Касдан слышал об этом впервые. Насер подлил масла в огонь, добавив:
— Это же всем известно. Элементарно.
— Откуда Гетц прознал про операцию?
— Наверное, что-то слышал в тюрьме. Или просто мог опознать своих палачей. Исполнителей операции «Кондор». Не знаю…
— Когда он собирался дать показания?
— Без понятия. Но он нанял адвоката.
— Фамилия?
— Не знаю.
Касдан подумал, что надо будет посмотреть телефонные распечатки Гетца, — разве что старый гомосек проявил осторожность и пользовался телефонной будкой. Он представил себе его безумный образ жизни — в вечном страхе перед любой тенью. И тут же вспомнил, что дверь его квартиры не была закрыта на ключ. Не сразу сообразил, что ее открыл индиец.
— У тебя были ключи от квартиры Гетца?
— Да, Вилли мне доверял.
— Почему ты пришел за вещами?
— Не хочу оказаться замешанным в этом деле. Для полиции я всегда виноват. Я иностранец. И гомосексуалист. Вот сразу два преступления.
— Ты сам это сказал. Где ты был сегодня в шестнадцать часов?
— Вы меня подозреваете?
— Где ты был?
— В турецких банях на Больших бульварах.
— Проверим.
Он произнес это машинально. Проверять он ничего не собирался по той простой причине, что ни в чем не подозревал мальчишку. Ни на секунду.
— Расскажи-ка мне о вашей совместной жизни.
Насер вздернул плечо и вильнул бедрами.
— Мы прятались. Вилли не хотел, чтобы это вышло наружу. Разрешал мне приходить к нему только ночью. Он всего боялся. Я думаю, что Вилли так и не оправился после того, что ему пришлось перенести.
— Другие любовники у него были?
— Нет. Вилли слишком робкий. Слишком… чистый. Он был мне другом. Настоящим другом. Даже если нам было непросто встречаться, он осуждал, что я… Ну, хожу налево. Он и самого себя осуждал. Не принимал собственных наклонностей… Его вера не давала ему покоя, понимаете?

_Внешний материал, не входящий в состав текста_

-- ==== Sys2Proof/Laws/Ops.lean ====
section
/-! SUPPORT. Once for each shared operation, everything it can do: the call stack, the edge latch, the timers, LOAD and RESET. -/

namespace Sys2Proof.Machine

/-- What a push does, or that the stack was full (R29). -/
theorem pushEntry_cases (s : State) (x : Word) :
    (∃ h : s.sp.val < 16, pushEntry s x = some { s with stack := s.stack.set s.sp.val x, sp := ⟨s.sp.val + 1, by omega⟩ }) ∨
    (s.sp = 16 ∧ pushEntry s x = none) := by
  by_cases h : s.sp.val < 16
  · exact .inl ⟨h, by simp [pushEntry, h]⟩
  · refine .inr ⟨?_, by simp [pushEntry, h]⟩
    apply Fin.ext
    show s.sp.val = 16
    omega

/-- What a pop does, or that the stack was empty (R29). -/
theorem popEntry_cases (s : State) :
    (∃ h : 0 < s.sp.val, popEntry s = some (s.stack[s.sp.val - 1]'(by omega), { s with sp := ⟨s.sp.val - 1, by omega⟩ })) ∨
    (s.sp = 0 ∧ popEntry s = none) := by
  by_cases h : 0 < s.sp.val
  · exact .inl ⟨h, by simp [popEntry, h]⟩
  · refine .inr ⟨?_, by simp [popEntry, h]⟩
    apply Fin.ext
    show s.sp.val = 0
    omega

/-- The least latched key, if it is found. -/
theorem leastEdge_some {e : Vector Bool 16} {k : Key} :
    leastEdge e = some k ↔ e[k.val] = true ∧ ∀ j : Key, j < k → e[j.val] = false := by
  unfold leastEdge
  rw [List.find?_eq_some_iff_getElem]
  constructor
  · rintro ⟨hk, i, hi, hik, hlt⟩
    refine ⟨hk, fun j hj => ?_⟩
    have hi' : i = k.val := by
      have := congrArg Fin.val hik
      simpa using this
    have := hlt j.val (by rw [hi']; exact hj)
    simpa using this
  · rintro ⟨hk, hlt⟩
    refine ⟨hk, k.val, by simp, by simp, fun j hj => ?_⟩
    have := hlt ⟨j, by omega⟩ hj
    simpa using this

/-- No key is found exactly when none is latched. -/
theorem leastEdge_none {e : Vector Bool 16} : leastEdge e = none ↔ ∀ k : Key, e[k.val] = false := by
  simp [leastEdge, List.find?_eq_none]

/-- A timer one tick later, as a number. -/
theorem countDown_toNat (t : Byte) : (countDown t).toNat = t.toNat - 1 := by
  unfold countDown
  split
  next h => simp [h]
  next h =>
    have : t.toNat ≠ 0 := fun h0 => h (BitVec.eq_of_toNat_eq (by simpa using h0))
    have := t.isLt
    rw [BitVec.toNat_sub_of_le]
    · simp
    · simp [BitVec.le_def]; omega

/-- The LOAD result tells whether the program was too large (R291). -/
@[simp] theorem loadProgram_loadErr (bytes : List Byte) (s : State) :
    (loadProgram bytes s).loadErr = decide (bytes.length > Config.maxProgram) := by
  unfold loadProgram
  split <;> simp [*]

/-! ### RESET -/

@[simp] theorem resetWith_mem (f : Vector Byte 80) (s : State) : (resetWith f s).mem = resetMemory f := rfl
@[simp] theorem resetWith_font (f : Vector Byte 80) (s : State) : (resetWith f s).font = f := rfl
@[simp] theorem resetWith_rndIndex (f : Vector Byte 80) (s : State) : (resetWith f s).rndIndex = s.rndIndex := rfl
@[simp] theorem resetWith_audioCues (f : Vector Byte 80) (s : State) : (resetWith f s).audioCues = s.audioCues := rfl
@[simp] theorem resetWith_requests (f : Vector Byte 80) (s : State) : (resetWith f s).requests = s.requests := rfl

end Sys2Proof.Machine
end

— Более-менее. А с женщинами он не встречался?
Насер прыснул. Касдан продолжал:
— Как по-твоему, у него были враги, кроме политических?
— Нет. Мягкий, спокойный, щедрый. Он бы и мухи не обидел. Его единственная страсть — это хоры. У него был дар учить детей. Он собирался разработать программу обучения пению для подростков, у которых ломается голос, чтобы они могли продолжать заниматься музыкой. Если бы вы его знали…
— Я его знал.
Насер удивленно посмотрел на него:
— Тогда как же вы…
— Забудь. Сегодня, когда ты убегал от меня, ты бросился сюда. Тебе знакомо это место?